Decreased zinc in the development and progression of malignancy

New paper below [1].

These guys seem upset:

"Efficacious chemotherapy does not exist for treatment or prevention of prostate ... carcinomas ... Zinc treatment offers a potential solution; but its support has been deterred by adverse bias."

The Franklin & Costello partnership goes back at least 40 years & 102 papers. Their first paper was titled: "Citrate uptake and oxidation by fragments of rat ventral prostate."

In 1998, there was: "Novel role of zinc in the regulation of prostate citrate metabolism and its implications in prostate cancer." [2]

"The prostate gland of humans and many other animals has the major function of accumulating and secreting extraordinarily high levels of citrate. This specialized metabolic process of "net citrate production" is the result of unique metabolic capabilities of the secretory epithelial cells. Most importantly, in prostate cancer (Pca) the capability for net citrate production is lost. In addition to citrate, the normal and BPH (benign prostatic hyperplasia) prostate also accumulates the highest levels of zinc in the body. As with citrate, in Pca the ability for high zinc accumulation is diminished. These and other correlations between zinc and citrate in the prostate have been indicative of an important role of zinc in the regulation of citrate metabolism in normal and malignant prostate epithelial cells. The link between zinc and citrate metabolism has now been established."

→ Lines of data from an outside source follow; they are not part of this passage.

-- ==== Sys2Proof/Machine/Verify.lean ====
section
/-! DEFINITION. PLAN_VERIFY: the checks of the header, of every section and of the tables they spell (R30, R166, R223, R228,
R260, R288, R289, R301, R305, R307, R308, R370 to R377, R384, R394 to R396, R419, R547, R590, R591). -/

namespace Sys2Proof.Machine

/-- Failures of one item. -/
def fails (sect off : Nat) (cs : List Nat) : List Fail := cs.map fun c => ⟨sect, off, c⟩

/-! ### The header and the sections' lengths -/

/-- Whether a device address lies in the HBM4 or DDR5 regions, in any view. -/
def inHbmDdr (a : Nat) : Bool := decide (0x0100_0000_0000 ≤ a ∧ a < 0x1000_0000_0000)

/-- The header table's fields. -/
def headerVerify (h : List Byte) : List Fail :=
  let f := fun (o n : Nat) => imgNat h o n
  fails 0 40 (when (f 40 2 == 0 || decide (256 < f 40 2)) 1)
    ++ fails 0 42 (when (f 42 2 == 0 || decide (256 < f 42 2)) 1)
    ++ fails 0 44 (when (f 44 1 == 0 || decide (16 < f 44 1)) 1)
    ++ fails 0 45 (when (decide (1 < f 45 1)) 1)
    ++ fails 0 48 (when (decide (f 48 4 < 2000) || decide (2000000 < f 48 4)) 7)
    ++ fails 0 56 (when (f 56 8 % 128 != 0 || decide (0x4000_0000 ≤ f 56 8)) 3)
    ++ fails 0 72 (when (f 72 8 % 64 != 0 || !inHbmDdr (f 72 8)) 3)

/-- The length a section must have, judged for the sections the image holds. -/
def lengthOk (pl : Plan) (t n : Nat) : Bool :=
  let fronds := (frondsOf pl.fronds).length
  match t with
  | 0x01 => decide (8 * 128 * pl.programSets * pl.framesPerStep ≤ n)
  | 0x02 => n == 4 * cdiv (sectOf pl.image 1).length 64
  | 0x03 | 0x06 => n % 32 == 0
  | 0x04 => n == 1024
  | 0x05 => n == 32768
  | 0x07 => decide (256 ≤ n) && (n - 256) % 192 == 0 && decide ((n - 256) / 192 ≤ 16)
  | 0x08 => n % 64 == 0
  | 0x09 => n % 128 == 0
  | 0x0A => n == 16384 * fronds
  | 0x0C => n == 16 * pl.programSets * pl.framesPerStep * pl.frameTicks
  | _ => true

def lengthFails (pl : Plan) : List Fail :=
  (pl.image.filter fun e => e.1 != 0 && !lengthOk pl e.1 e.2.length).map fun e => ⟨e.1, 0, 1⟩

/-- R419: a plan whose proof assumed a higher DDR5 speed than the channels run at. -/
def State.rateFails (s : State) (h : List Byte) : List Fail :=
  fails 0 0 (when (decide (s.pkg.ddrRate < Config.assumedRate h)) 5)

/-! ### The program index (R376, R377) -/

/-- The program index of a loaded plan, with package stream IDs. -/
def State.loadedIndex (s : State) (p : Nat) (pl : Plan) : List IndexEntry :=
  let n := pl.programSets * pl.framesPerStep * 128
  (indexOf pl.programSets pl.framesPerStep (s.peek (some p) pl.progBase (8 * n)))

/-- Descriptors that section 0x01 holds, and those its index takes. -/
def Plan.units (pl : Plan) : Nat := (sectOf pl.image 1).length / 64
def Plan.indexUnits (pl : Plan) : Nat := cdiv (8 * 128 * pl.programSets * pl.framesPerStep) 64

/-- Whether an index entry's program lies in section 0x01, after the index. -/
def Plan.placed (pl : Plan) (e : IndexEntry) : Bool := decide (pl.indexUnits ≤ e.offset ∧ e.offset + e.count ≤ pl.units)

/-- An index entry: a frond of the plan, a count, a program in the section, a program stream of the frond. -/
def indexFails (pl : Plan) (e : IndexEntry) : List Fail :=
  fails 1 e.pos (when (!pl.fronds.getLsbD e.frond) 2
    ++ when (!pl.placed e || !(match pl.entryOf e.stream with
        | some x => strKind x == 0 && !strRingInFrond x && strConsumerFrond x == e.frond
        | none => false)) 3
    ++ when (decide (65536 < e.count)) 4)

/-- The programs as they stand in the program area, with their tags. -/
def State.programs (s : State) (p : Nat) (pl : Plan) (es : List IndexEntry) : List Prog :=
  (es.filter pl.placed).map fun e => { e := e, ds := (rangeFrom e.offset e.count).map fun u =>
    { off := 64 * u, raw := s.peekNat (some p) (pl.progBase + 64 * u) 64, tag := s.peekNat (some p) (pl.tagBase + 4 * u) 4 } }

In essence, the zinc is present to prevent the citrate from being oxidized & used for cellular energy.

"The inability of malignant prostate cells to accumulate high zinc levels results in increased citrate oxidation and the coupled ATP production essential for the progression of malignancy."

In 1999 [3]:

"Evidence for a zinc uptake transporter in human prostate cancer cells which is regulated by prolactin and testosterone."

"In the present studies the uptake and accumulation of zinc were determined in the human malignant prostate cell lines LNCaP and PC-3. The results demonstrate that LNCaP cells and PC-3 cells possess the unique capability of accumulating high levels of zinc. Zinc accumulation in both cell types is stimulated by physiological concentrations of prolactin and testosterone."

"The studies support the concept that these prostate cells express a unique hormone-responsive, plasma membrane-associated, rapid zinc uptake transporter gene associated with their unique ability to accumulate high zinc levels."

Also in 1999 [4]

"Inhibitory effect of zinc on human prostatic carcinoma cell growth."

"Incubation of the prostate carcinoma cell lines with physiological levels of zinc resulted in the marked inhibition of cell growth."

In 2003 [5]:

"Human ZIP1 is a major zinc uptake transporter for the accumulation of zinc in prostate cells."

"The prostate gland of humans and other animals accumulates a level of zinc that is 3-10 times greater than that found in other tissues. Associated with this ability to accumulate zinc is a rapid zinc uptake process in human prostate cells, which we previously identified as the hZIP1 zinc transporter. We now provide additional evidence that hZIP1 is an important operational transporter that allows for the transport and accumulation of zinc. The studies reveal that hZIP1 ... but not hZIP2 ... is expressed in the zinc-accumulating human prostate cell lines, LNCaP and PC-3."

"Uptake of zinc from zinc chelated with citrate was as rapid as from free zinc ions; however, the cells did not take up zinc chelated with EDTA. The cellular uptake of zinc is not dependent upon an available pool of free Zn(2+) ions. Instead, the mechanism of transport appears to involve the transport of zinc from low molecular weight ligands that exist in circulation as relatively loosely bound complexes with zinc."

In 2005 [6]:

"Zinc and zinc transporters in normal prostate and the pathogenesis of prostate cancer."

"Zinc is an essential metal for all cells. It plays a role in a wide variety of physiological and biochemical processes. In the prostate epithelial cell the accumulation of high cellular zinc is a specialized function that is necessary for these cells to carry out the major physiological functions of production and secretion of citrate. The production of citrate and its secretion into prostatic fluid is a differentiated function of the prostate epithelial cells that is apparently important for reproduction. The loss of citrate and zinc accumulation is the most consistent and persistent characteristic of prostate malignancy. This characteristic of prostate cancer indicates that the lost ability of the malignant cells to accumulate zinc and citrate is an important factor in the development and progression of malignancy. The lost ability of the epithelial cells to accumulate zinc and thus to also accumulate citrate is the result of decreased expression of specific zinc uptake transporters."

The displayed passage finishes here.